Current understanding of the mechanisms underpinning oocyte development in immature follicles is incomplete. The ability to support the development of primordial bovine follicles through to acquisition of oocyte competency in vitro would not only advance the understanding of germ cell development in non-rodent species, but could also provide mature oocytes for assisted reproductive technologies in species understood to require a prolonged follicular growth period.
The mammalian follicle reserve mainly comprises primordial follicles (Gosden & Telfer 1987), which also represent the population of follicles least affected by apoptotic sequelae (Telfer 1998, Telfer et al. 1998), making them promising candidates for in vitro growth and subsequent oocyte harvesting. Individual culture of primordial follicles is technically demanding (Abir et al. 1997, Oktay et al. 1997); however, initiation of growth and early development in vitro have been achieved in human (Hovatta et al. 1997, 1999, Wright et al. 1999, Telfer et al. 2008) and large animal (Wandji et al. 1996, 1997, Braw-Tal & Yossefi 1997, Yang & Fortune 2006, 2007) follicles within small pieces of ovarian cortex. Previous studies using primate and bovine models have demonstrated a reduction in the primordial population and a corresponding increase in the growing follicle population within gonadotrophin-free cultures of ovarian cortex with activated follicles reaching the secondary stage of development (Wandji et al. 1996, 1997, Braw-Tal & Yossefi 1997, Gigli et al. 2006, Yang & Fortune 2006, 2007). In vitro growth of follicles within cortical pieces can be successfully supported for extended periods of time (Hovatta et al. 1997, Louhio et al. 2000, Zhang et al. 2004, Segino et al. 2005, Fabbri et al. 2007); however, it is recognised that to achieve advanced development, follicles require to be released from the presumed inhibitory stromal environment (Abir et al. 1997, Telfer et al. 2008).

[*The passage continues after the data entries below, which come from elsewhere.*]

/-- R93: a halted core has no `fetch`, no `decode_execute` and no Step; in the model a step in which only the core could act answers
the fault `halted`, and an operation of the core asked for in the agenda passes without effect (log entry 1). The latch is the
spec's decision D16 (log entry 27). -/
def Obligations.HaltedCoreHasNoStep : Prop :=
  ∀ (s : State) (e : Error), s.err = some e →
    (s.agenda = [] → step s = .fault (.halted e)) ∧
    (∀ w, s.decodeExecute w = .fault (.halted e)) ∧ s.fetch = (none, s) ∧
    ∀ rest, (s.agenda = .core :: rest ∨ s.agenda = .fetch :: rest ∨ ∃ w, s.agenda = .decodeExecute w :: rest) →
      step s = .next { s with agenda := rest }

/-- R85: `decode_execute` of any word on a core that is not halted is the instruction's rule, or UnknownOpcode. -/
def Obligations.DecodeExecuteOnAnyWord : Prop :=
  ∀ (w : Word) (s : State), s.err = none →
    (∀ i, decode w = .ok i → s.decodeExecute w = exec i s) ∧
    ∀ f, decode w = .error f → s.decodeExecute w = .next { s with err := some (.unknownOpcode w f) }

/-! ## Errors -/

/-- R93, R189, R197: in a halted core no step but reset clears ERR or changes a register, I, the stack or the display; the other
agents act on the rest (the latch is the spec's decision D16, log entry 27). -/
def Obligations.OnlyResetEndsAHalt : Prop :=
  ∀ (s t : State) (e : Error), s.err = some e → step s = .next t →
    (∃ rest, s.agenda = .reset :: rest) ∨
      (t.err = some e ∧ t.v = s.v ∧ t.index = s.index ∧ t.stack = s.stack ∧ t.fb = s.fb ∧ t.cfg = s.cfg)

/-- R183 to R187, R190: an instruction raises exactly the error the rules list, with its payload, and then ERR alone changes
(R188, the spec's decision D17); in every other state it completes with ERR as it was.
The stack's bound is the spec's decision D3 (log entry 13), and the errors of data accesses, keys and digits its decisions D8, D9,
D10 (log entry 14). That rows of a draw clipped at the bottom raise nothing (R141) is its decision D27 (log entry 18), and that ERR
alone changes is log entry 21. -/
def Obligations.ErrorsRaisedExactlyWhenListed : Prop :=
  ∀ (i : Instr) (s : State),
    (∀ e, errorOf i s = some e → exec i s = .next { s with err := some e }) ∧
    (errorOf i s = none → ∃ t, exec i s = .next t ∧ t.err = s.err)

/-- R183: StackUnderflow is raised by RET exactly when the stack is empty, and by no other instruction. -/
def Obligations.StackUnderflowExactlyOnEmptyReturn : Prop :=
  ∀ (i : Instr) (s : State), s.err = none →
    ((∃ t, exec i s = .next t ∧ t.err = some .stackUnderflow) ↔ i = .ret ∧ s.stack = [])

/-! ## What may change what -/

/-- R12, R14, R17, R40: which instructions change the display, memory, the stack and I: CLS and DRW; LD B and LD [I]; CALL by
pushing PC and RET by popping; LD I, ADD I and LD F. -/
def Obligations.EachPartIsChangedOnlyByItsInstructions : Prop :=
  ∀ (i : Instr) (s t : State), exec i s = .next t →
    (t.fb ≠ s.fb ∨ t.dirty ≠ s.dirty → i = .cls ∨ ∃ x y n, i = .drw x y n) ∧
    (t.mem ≠ s.mem → ∃ x, i = .ldB x ∨ i = .ldStore x) ∧
    (t.stack ≠ s.stack →
      (∃ nnn, i = .call nnn ∧ t.stack = s.pc :: s.stack) ∨ (i = .ret ∧ ∃ w, s.stack = w :: t.stack)) ∧
    (t.index ≠ s.index → (∃ nnn, i = .ldI nnn) ∨ ∃ x, i = .addI x ∨ i = .ldF x)

/-- R10, R11: a general register other than VF changes only as a named destination; VF changes only as a named destination or
by one of the seven instructions that define the flag. -/
def Obligations.RegistersChangedOnlyByDestinations : Prop :=
  ∀ (i : Instr) (s t : State) (k : Fin 16), exec i s = .next t → t.reg k ≠ s.reg k →
    i.names k ∨ (k = 15 ∧ i.definesFlag s.cfg)

/-- R11, R122: an instruction that defines the flag and raises no error leaves VF exactly 0 or 1, whatever its operands.
That the flag is written last and that ADD I writes 0 are the spec's decisions D7, D13 (log
entries 15, 17). -/
def Obligations.FlagIsAlwaysZeroOrOne : Prop :=
  ∀ (i : Instr) (s : State), i.definesFlag s.cfg → errorOf i s = none →
    ∃ t, exec i s = .next t ∧ (t.reg 15 = 0 ∨ t.reg 15 = 1)

/-- R13, R107: the only ways an instruction changes PC; the offset of JP V0 is V0, or V[x] with x the address's upper nibble under
the quirk (the spec's decision D14, log entry 17). -/
def Obligations.PcChangedOnlyAsListed : Prop :=
  ∀ (i : Instr) (s t : State), exec i s = .next t → t.pc ≠ s.pc →
    (∃ nnn, (i = .jp nnn ∨ i = .call nnn) ∧ t.pc.toNat = nnn.toNat) ∨
    (i = .ret ∧ s.stack = t.pc :: t.stack) ∨
    ((∃ x nn, i = .seImm x nn ∨ i = .sneImm x nn) ∧ t.pc = s.pc + 2) ∨
    ((∃ x y, i = .seReg x y ∨ i = .sneReg x y) ∧ t.pc = s.pc + 2) ∨
    ((∃ x, i = .skp x ∨ i = .sknp x) ∧ t.pc = s.pc + 2) ∨
    (∃ nnn, i = .jpV0 nnn ∧
      t.pc.toNat = nnn.toNat + (s.reg (if s.cfg.qJumpVx then addrReg nnn else 0)).toNat) ∨
    (∃ x, i = .ldKey x ∧ s.keys = 0#16 ∧ t.pc = s.pc - 2)

/-- R24, R21, R90: no instruction changes the parameters, the key input or the agenda, and only RND and LD Vx,K take a free
value (`agenda` and `draws` are the model's own, log entries 2, 7, 8). -/
def Obligations.ExecKeepsInputsAndParameters : Prop :=
  ∀ (i : Instr) (s t : State), exec i s = .next t →
    t.cfg = s.cfg ∧ t.keys = s.keys ∧ t.agenda = s.agenda ∧
      (t.draws ≠ s.draws → (∃ x nn, i = .rnd x nn) ∨ ∃ x, i = .ldKey x)

/-- R15: DT is written by LD DT and read by LD Vx,DT alone; a tick takes it down by one and never below 0; no other instruction
writes it, and none but LD Vx,DT behaves differently for another DT. -/
def Obligations.DelayTimerIsReadAndWrittenAsStated : Prop :=
  (∀ x s, ∃ t, exec (.ldDt x) s = .next t ∧ t.dt = s.reg x ∧ t = { s with dt := t.dt }) ∧
  (∀ x s, ∃ t, exec (.ldFromDt x) s = .next t ∧ t.reg x = s.dt ∧ t = { s with v := t.v } ∧ ∀ k, k ≠ x → t.reg k = s.reg k) ∧
  (∀ s : State, s.tickTimers.dt.toNat = s.dt.toNat - 1) ∧
  (∀ (i : Instr) (s t : State), exec i s = .next t → t.dt ≠ s.dt → ∃ x, i = .ldDt x) ∧
  ∀ (i : Instr) (s : State) (d : Byte), (∀ x, i ≠ .ldDt x) → (∀ x, i ≠ .ldFromDt x) →
    exec i { s with dt := d } = mapNext (fun t => { t with dt := d }) (exec i s)

/-- R16: ST is written by LD ST alone; a tick takes it down by one and never below 0; no instruction reads it; its only effect is
the output `sound_active`. -/
def Obligations.SoundTimerIsReadAndWrittenAsStated : Prop :=
  (∀ x s, ∃ t, exec (.ldSt x) s = .next t ∧ t.st = s.reg x ∧ t = { s with st := t.st }) ∧
  (∀ s : State, s.tickTimers.st.toNat = s.st.toNat - 1) ∧
  (∀ (i : Instr) (s t : State), exec i s = .next t → t.st ≠ s.st → ∃ x, i = .ldSt x) ∧
  (∀ s : State, s.soundActive = true ↔ s.st.toNat ≠ 0) ∧
  ∀ (i : Instr) (s : State) (d : Byte), (∀ x, i ≠ .ldSt x) →
    exec i { s with st := d } = mapNext (fun t => { t with st := d }) (exec i s)

/-- R18: DIRTY is set by every CLS and by every DRW that completes without error, cleared only by the dirty-clear and by reset,
and read by no instruction. -/
def Obligations.DirtyFlagIsSetAndClearedAsStated : Prop :=
  (∀ s, ∃ t, exec .cls s = .next t ∧ t.dirty = true) ∧
  (∀ x y n s, errorOf (.drw x y n) s = none → ∃ t, exec (.drw x y n) s = .next t ∧ t.dirty = true) ∧
  (∀ s t : State, step s = .next t → s.dirty = true → t.dirty = false →
    ∃ rest, s.agenda = .clearDirty :: rest ∨ s.agenda = .reset :: rest) ∧
  (∀ (s : State) rest, s.agenda = .clearDirty :: rest ∨ s.agenda = .reset :: rest →
    ∃ t, step s = .next t ∧ t.dirty = false) ∧
  (∀ (i : Instr) (s : State) (d : Bool), i ≠ .cls → (∀ x y n, i = .drw x y n → errorOf i s ≠ none) →
    exec i { s with dirty := d } = mapNext (fun t => { t with dirty := d }) (exec i s)) ∧
  ∀ (i : Instr) (s : State) (d : Bool), i = .cls ∨ (∃ x y n, i = .drw x y n) ∧ errorOf i s = none →
    exec i { s with dirty := d } = exec i s

/-- R21, R89: no instruction but SKP, SKNP and LD Vx,K behaves differently for other key states. -/
def Obligations.KeysReadOnlyByTheirInstructions : Prop :=
  ∀ (i : Instr) (s : State) (k : BitVec 16), (∀ x, i ≠ .skp x) → (∀ x, i ≠ .sknp x) → (∀ x, i ≠ .ldKey x) →
    exec i { s with keys := k } = mapNext (fun t => { t with keys := k }) (exec i s)

/-! ## Control flow -/

/-- R101: JP sets PC to its address and changes nothing else. -/
def Obligations.JumpSetsPc : Prop :=
  ∀ (nnn : BitVec 12) (s : State), ∃ t, exec (.jp nnn) s = .next t ∧ t.pc.toNat = nnn.toNat ∧ t = { s with pc := t.pc }

/-- R102, R184: below the depth CALL pushes the address after it and sets PC; at the depth it raises StackOverflow (the bound is
the spec's decision D3, log entry 13). -/
def Obligations.CallPushesReturnAddress : Prop :=
  ∀ (nnn : BitVec 12) (s : State),
    (s.stack.length < s.cfg.stackDepth → ∃ t, exec (.call nnn) s = .next t ∧ t.pc.toNat = nnn.toNat ∧
      t.stack = s.pc :: s.stack ∧ t = { s with pc := t.pc, stack := t.stack }) ∧
    (s.cfg.stackDepth ≤ s.stack.length → exec (.call nnn) s = .next { s with err := some .stackOverflow })

/-- R100: RET takes the newest entry off the stack into PC and changes nothing else; on the empty stack it raises
StackUnderflow. -/
def Obligations.ReturnPopsNewestEntry : Prop :=
  ∀ s : State,
    (∀ w rest, s.stack = w :: rest → ∃ t, exec .ret s = .next t ∧ t.pc = w ∧ t.stack = rest ∧
      t = { s with pc := t.pc, stack := t.stack }) ∧
    (s.stack = [] → exec .ret s = .next { s with err := some .stackUnderflow })

/-- R100, R102 (D0's stack round trip): a return, from any state the subroutine leaves with the stack as CALL made it, restores
PC to the instruction after the call and the stack to what it was. -/
def Obligations.CallThenReturnComesBack : Prop :=
  ∀ (nnn : BitVec 12) (s : State), s.stack.length < s.cfg.stackDepth →
    ∃ t, exec (.call nnn) s = .next t ∧
      ∀ u : State, u.stack = t.stack → ∃ r, exec .ret u = .next r ∧ r.pc = s.pc ∧ r.stack = s.stack ∧
        r = { u with pc := r.pc, stack := r.stack }

/-- R103 to R106: the skips advance PC by a further 2 exactly when the comparison holds, and change nothing else; SE Vx,Vx always
skips and SNE Vx,Vx never does. -/
def Obligations.SkipsAdvancePcOnTheirCondition : Prop :=
  ∀ (x y : Fin 16) (nn : Byte) (s : State),
    (∃ t, exec (.seImm x nn) s = .next t ∧ t = { s with pc := t.pc } ∧
      (s.reg x = nn → t.pc = s.pc + 2) ∧ (s.reg x ≠ nn → t.pc = s.pc)) ∧
    (∃ t, exec (.sneImm x nn) s = .next t ∧ t = { s with pc := t.pc } ∧
      (s.reg x ≠ nn → t.pc = s.pc + 2) ∧ (s.reg x = nn → t.pc = s.pc)) ∧
    (∃ t, exec (.seReg x y) s = .next t ∧ t = { s with pc := t.pc } ∧
      (s.reg x = s.reg y → t.pc = s.pc + 2) ∧ (s.reg x ≠ s.reg y → t.pc = s.pc)) ∧
    ∃ t, exec (.sneReg x y) s = .next t ∧ t = { s with pc := t.pc } ∧
      (s.reg x ≠ s.reg y → t.pc = s.pc + 2) ∧ (s.reg x = s.reg y → t.pc = s.pc)

/-- R107: jump-with-offset adds V0 to the address, or V[x] with x the address's upper nibble under the quirk (the spec's decision
D14, log entry 17); that the sum is neither reduced nor checked is the spec's decision D25 (log entry 25). -/
def Obligations.JumpWithOffsetAddsRegister : Prop :=
  ∀ (nnn : BitVec 12) (s : State),
    ∃ t, exec (.jpV0 nnn) s = .next t ∧ t = { s with pc := t.pc } ∧
      (s.cfg.qJumpVx = false → t.pc.toNat = nnn.toNat + (s.reg 0).toNat) ∧
      (s.cfg.qJumpVx = true → ∀ x : Fin 16, x.val = nnn.toNat / 0x100 → t.pc.toNat = nnn.toNat + (s.reg x).toNat)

Multi-step systems have already been designed to support in vitro follicle development in mice with the birth of pups from in vitro matured oocytes derived from cumulus–oocyte complexes (Eppig & Schroeder 1989), and primordial (Eppig & O'Brien 1996) and primary follicles (Spears et al. 1994); however, to date, it has not been possible to repeat this success in large mammals using oocytes from such immature follicles. A major obstacle to progress in large species is oocyte degeneration associated with loss of oocyte and somatic cell contact particularly over a prolonged culture period; therefore, it is imperative that an understanding of the impact of culture conditions on the maintenance of intercellular associations is realised.
In the following experiment, a two-step culture system was designed to promote the activation of follicle growth within fragments of ovarian cortex followed by isolation and individual culture of secondary follicles. The transforming growth factor-β superfamily member activin, previously associated with the maintenance of oocyte–somatic cell adhesion and a recognised promoter of preantral follicle development (Hulshof et al. 1997, Liu et al. 1998, Zhao et al. 2001, Thomas et al. 2003, Silva et al. 2006, Telfer et al. 2008), and FSH were chosen as culture medium supplements. Activation and early follicle growth occur in the absence of gonadotrophins (Peters et al. 1973, McNatty et al. 1990). Development beyond the early antral stage is critically dependent on the presence of FSH (Oktay et al. 1998); however, the precise effect of FSH on preantral follicle development is unclear. It has been demonstrated that FSH can augment the action of activin, which in turn simulates FSH receptor expression in cultured murine granulosa cells (Xiao et al. 1992), confirming a relationship between the follicular actions of FSH and activin. In this experiment, the effect of activin and activin in combination with FSH on the development of secondary bovine follicles grown in vitro was assessed with regard to follicle and oocyte growth, steroidogenesis and maintenance of normal oocyte morphology.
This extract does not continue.